**Exercise prompt**
Your task is to copy the lines of the data below from the line holding "CAUSE; its end" through the line holding "(∀ s mw, exec", inclusive, exactly and with nothing added.

**Recorded information**
******************************
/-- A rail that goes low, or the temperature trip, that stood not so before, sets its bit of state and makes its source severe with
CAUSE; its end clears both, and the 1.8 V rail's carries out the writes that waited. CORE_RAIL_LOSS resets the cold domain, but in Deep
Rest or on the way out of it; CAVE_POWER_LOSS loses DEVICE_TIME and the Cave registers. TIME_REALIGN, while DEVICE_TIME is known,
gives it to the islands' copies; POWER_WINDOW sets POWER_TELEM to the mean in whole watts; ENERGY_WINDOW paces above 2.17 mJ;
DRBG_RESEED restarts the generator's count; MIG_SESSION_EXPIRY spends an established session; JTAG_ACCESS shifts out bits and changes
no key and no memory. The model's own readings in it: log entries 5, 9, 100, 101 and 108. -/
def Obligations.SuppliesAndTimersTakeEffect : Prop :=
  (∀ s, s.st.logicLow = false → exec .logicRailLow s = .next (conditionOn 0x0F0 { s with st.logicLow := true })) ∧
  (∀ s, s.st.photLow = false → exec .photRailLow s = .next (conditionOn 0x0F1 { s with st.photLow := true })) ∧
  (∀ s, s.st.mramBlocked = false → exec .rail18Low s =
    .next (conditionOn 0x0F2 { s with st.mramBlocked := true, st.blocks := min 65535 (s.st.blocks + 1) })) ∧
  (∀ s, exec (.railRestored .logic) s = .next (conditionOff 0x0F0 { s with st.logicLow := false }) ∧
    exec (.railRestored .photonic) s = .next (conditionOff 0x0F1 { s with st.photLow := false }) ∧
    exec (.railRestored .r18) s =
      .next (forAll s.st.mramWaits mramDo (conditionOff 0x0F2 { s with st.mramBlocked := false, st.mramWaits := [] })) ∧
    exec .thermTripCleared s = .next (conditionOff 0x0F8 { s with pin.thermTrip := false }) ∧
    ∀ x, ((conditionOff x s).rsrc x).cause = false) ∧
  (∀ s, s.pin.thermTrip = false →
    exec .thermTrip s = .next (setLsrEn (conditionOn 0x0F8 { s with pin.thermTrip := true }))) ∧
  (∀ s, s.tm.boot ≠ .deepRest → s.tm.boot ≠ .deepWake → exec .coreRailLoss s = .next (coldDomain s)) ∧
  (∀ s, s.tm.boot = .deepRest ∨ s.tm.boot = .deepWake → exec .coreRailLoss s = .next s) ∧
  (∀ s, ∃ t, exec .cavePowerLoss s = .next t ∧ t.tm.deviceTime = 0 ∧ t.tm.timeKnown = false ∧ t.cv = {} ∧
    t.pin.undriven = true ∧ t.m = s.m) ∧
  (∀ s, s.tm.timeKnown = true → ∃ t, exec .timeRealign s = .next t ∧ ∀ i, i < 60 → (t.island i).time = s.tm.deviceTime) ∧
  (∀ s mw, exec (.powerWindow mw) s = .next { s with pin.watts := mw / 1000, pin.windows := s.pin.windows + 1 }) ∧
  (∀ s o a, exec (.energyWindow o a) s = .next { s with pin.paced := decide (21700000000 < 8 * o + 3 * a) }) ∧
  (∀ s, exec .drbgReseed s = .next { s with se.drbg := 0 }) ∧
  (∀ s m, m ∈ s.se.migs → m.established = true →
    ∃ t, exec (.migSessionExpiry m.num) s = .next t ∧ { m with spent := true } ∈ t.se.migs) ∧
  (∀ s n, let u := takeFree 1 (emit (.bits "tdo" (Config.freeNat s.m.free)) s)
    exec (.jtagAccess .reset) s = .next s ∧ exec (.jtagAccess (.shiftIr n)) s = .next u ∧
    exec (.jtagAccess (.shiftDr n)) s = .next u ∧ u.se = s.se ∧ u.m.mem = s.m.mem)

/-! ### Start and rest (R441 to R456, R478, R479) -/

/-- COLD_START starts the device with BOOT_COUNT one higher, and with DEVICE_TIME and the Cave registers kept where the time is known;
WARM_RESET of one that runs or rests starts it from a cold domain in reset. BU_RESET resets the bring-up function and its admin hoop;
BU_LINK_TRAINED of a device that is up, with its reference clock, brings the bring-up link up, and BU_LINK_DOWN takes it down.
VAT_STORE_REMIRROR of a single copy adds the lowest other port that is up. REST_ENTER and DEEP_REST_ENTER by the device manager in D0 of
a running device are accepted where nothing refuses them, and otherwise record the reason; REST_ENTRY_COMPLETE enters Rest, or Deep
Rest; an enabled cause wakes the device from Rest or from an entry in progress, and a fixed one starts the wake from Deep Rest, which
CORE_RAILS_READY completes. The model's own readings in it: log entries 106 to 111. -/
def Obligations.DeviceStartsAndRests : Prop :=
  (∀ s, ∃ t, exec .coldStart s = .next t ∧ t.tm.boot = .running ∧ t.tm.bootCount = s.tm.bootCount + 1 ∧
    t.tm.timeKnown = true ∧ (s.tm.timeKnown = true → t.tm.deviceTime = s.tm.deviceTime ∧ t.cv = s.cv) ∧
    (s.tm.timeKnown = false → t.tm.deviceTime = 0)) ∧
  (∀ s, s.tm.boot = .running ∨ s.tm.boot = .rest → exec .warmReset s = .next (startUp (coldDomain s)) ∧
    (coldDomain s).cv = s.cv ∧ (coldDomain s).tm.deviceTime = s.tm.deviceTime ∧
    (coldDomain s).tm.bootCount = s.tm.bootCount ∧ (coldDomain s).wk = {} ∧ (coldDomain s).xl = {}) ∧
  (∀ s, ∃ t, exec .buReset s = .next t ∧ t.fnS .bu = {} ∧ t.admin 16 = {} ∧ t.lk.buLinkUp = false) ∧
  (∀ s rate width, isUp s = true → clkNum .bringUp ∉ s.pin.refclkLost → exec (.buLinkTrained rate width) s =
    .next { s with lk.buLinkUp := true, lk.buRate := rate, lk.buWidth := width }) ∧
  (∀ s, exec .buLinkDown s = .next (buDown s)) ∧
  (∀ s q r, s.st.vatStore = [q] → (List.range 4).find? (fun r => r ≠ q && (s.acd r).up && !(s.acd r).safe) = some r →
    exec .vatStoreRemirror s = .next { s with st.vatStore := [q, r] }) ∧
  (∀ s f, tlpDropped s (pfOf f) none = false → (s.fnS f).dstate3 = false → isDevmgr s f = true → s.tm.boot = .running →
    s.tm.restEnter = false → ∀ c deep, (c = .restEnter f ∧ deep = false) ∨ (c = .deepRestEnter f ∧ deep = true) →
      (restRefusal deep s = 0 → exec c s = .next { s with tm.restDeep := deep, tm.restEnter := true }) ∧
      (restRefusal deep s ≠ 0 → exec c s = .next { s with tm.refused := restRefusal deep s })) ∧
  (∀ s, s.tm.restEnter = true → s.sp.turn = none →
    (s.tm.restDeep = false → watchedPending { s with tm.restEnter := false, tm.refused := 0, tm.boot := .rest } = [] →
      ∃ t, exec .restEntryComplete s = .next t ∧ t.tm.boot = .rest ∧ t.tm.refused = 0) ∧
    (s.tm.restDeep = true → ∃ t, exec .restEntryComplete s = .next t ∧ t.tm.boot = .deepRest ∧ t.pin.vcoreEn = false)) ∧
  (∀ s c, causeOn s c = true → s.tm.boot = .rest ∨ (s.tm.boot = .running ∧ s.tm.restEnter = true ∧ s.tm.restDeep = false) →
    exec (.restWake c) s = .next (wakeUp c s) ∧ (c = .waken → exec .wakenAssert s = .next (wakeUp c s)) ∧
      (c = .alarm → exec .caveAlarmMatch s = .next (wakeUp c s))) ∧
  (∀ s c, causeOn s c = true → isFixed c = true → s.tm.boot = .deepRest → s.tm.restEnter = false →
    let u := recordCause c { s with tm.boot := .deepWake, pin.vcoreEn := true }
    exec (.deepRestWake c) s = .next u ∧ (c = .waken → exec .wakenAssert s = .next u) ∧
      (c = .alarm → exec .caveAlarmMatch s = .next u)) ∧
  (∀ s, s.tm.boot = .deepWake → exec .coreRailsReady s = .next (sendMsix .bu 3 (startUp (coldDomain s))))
******************************
**Exercise result**
CAUSE; its end clears both, and the 1.8 V rail's carries out the writes that waited. CORE_RAIL_LOSS resets the cold domain, but in Deep
Rest or on the way out of it; CAVE_POWER_LOSS loses DEVICE_TIME and the Cave registers. TIME_REALIGN, while DEVICE_TIME is known,
gives it to the islands' copies; POWER_WINDOW sets POWER_TELEM to the mean in whole watts; ENERGY_WINDOW paces above 2.17 mJ;
DRBG_RESEED restarts the generator's count; MIG_SESSION_EXPIRY spends an established session; JTAG_ACCESS shifts out bits and changes
no key and no memory. The model's own readings in it: log entries 5, 9, 100, 101 and 108. -/
def Obligations.SuppliesAndTimersTakeEffect : Prop :=
  (∀ s, s.st.logicLow = false → exec .logicRailLow s = .next (conditionOn 0x0F0 { s with st.logicLow := true })) ∧
  (∀ s, s.st.photLow = false → exec .photRailLow s = .next (conditionOn 0x0F1 { s with st.photLow := true })) ∧
  (∀ s, s.st.mramBlocked = false → exec .rail18Low s =
    .next (conditionOn 0x0F2 { s with st.mramBlocked := true, st.blocks := min 65535 (s.st.blocks + 1) })) ∧
  (∀ s, exec (.railRestored .logic) s = .next (conditionOff 0x0F0 { s with st.logicLow := false }) ∧
    exec (.railRestored .photonic) s = .next (conditionOff 0x0F1 { s with st.photLow := false }) ∧
    exec (.railRestored .r18) s =
      .next (forAll s.st.mramWaits mramDo (conditionOff 0x0F2 { s with st.mramBlocked := false, st.mramWaits := [] })) ∧
    exec .thermTripCleared s = .next (conditionOff 0x0F8 { s with pin.thermTrip := false }) ∧
    ∀ x, ((conditionOff x s).rsrc x).cause = false) ∧
  (∀ s, s.pin.thermTrip = false →
    exec .thermTrip s = .next (setLsrEn (conditionOn 0x0F8 { s with pin.thermTrip := true }))) ∧
  (∀ s, s.tm.boot ≠ .deepRest → s.tm.boot ≠ .deepWake → exec .coreRailLoss s = .next (coldDomain s)) ∧
  (∀ s, s.tm.boot = .deepRest ∨ s.tm.boot = .deepWake → exec .coreRailLoss s = .next s) ∧
  (∀ s, ∃ t, exec .cavePowerLoss s = .next t ∧ t.tm.deviceTime = 0 ∧ t.tm.timeKnown = false ∧ t.cv = {} ∧
    t.pin.undriven = true ∧ t.m = s.m) ∧
  (∀ s, s.tm.timeKnown = true → ∃ t, exec .timeRealign s = .next t ∧ ∀ i, i < 60 → (t.island i).time = s.tm.deviceTime) ∧
  (∀ s mw, exec (.powerWindow mw) s = .next { s with pin.watts := mw / 1000, pin.windows := s.pin.windows + 1 }) ∧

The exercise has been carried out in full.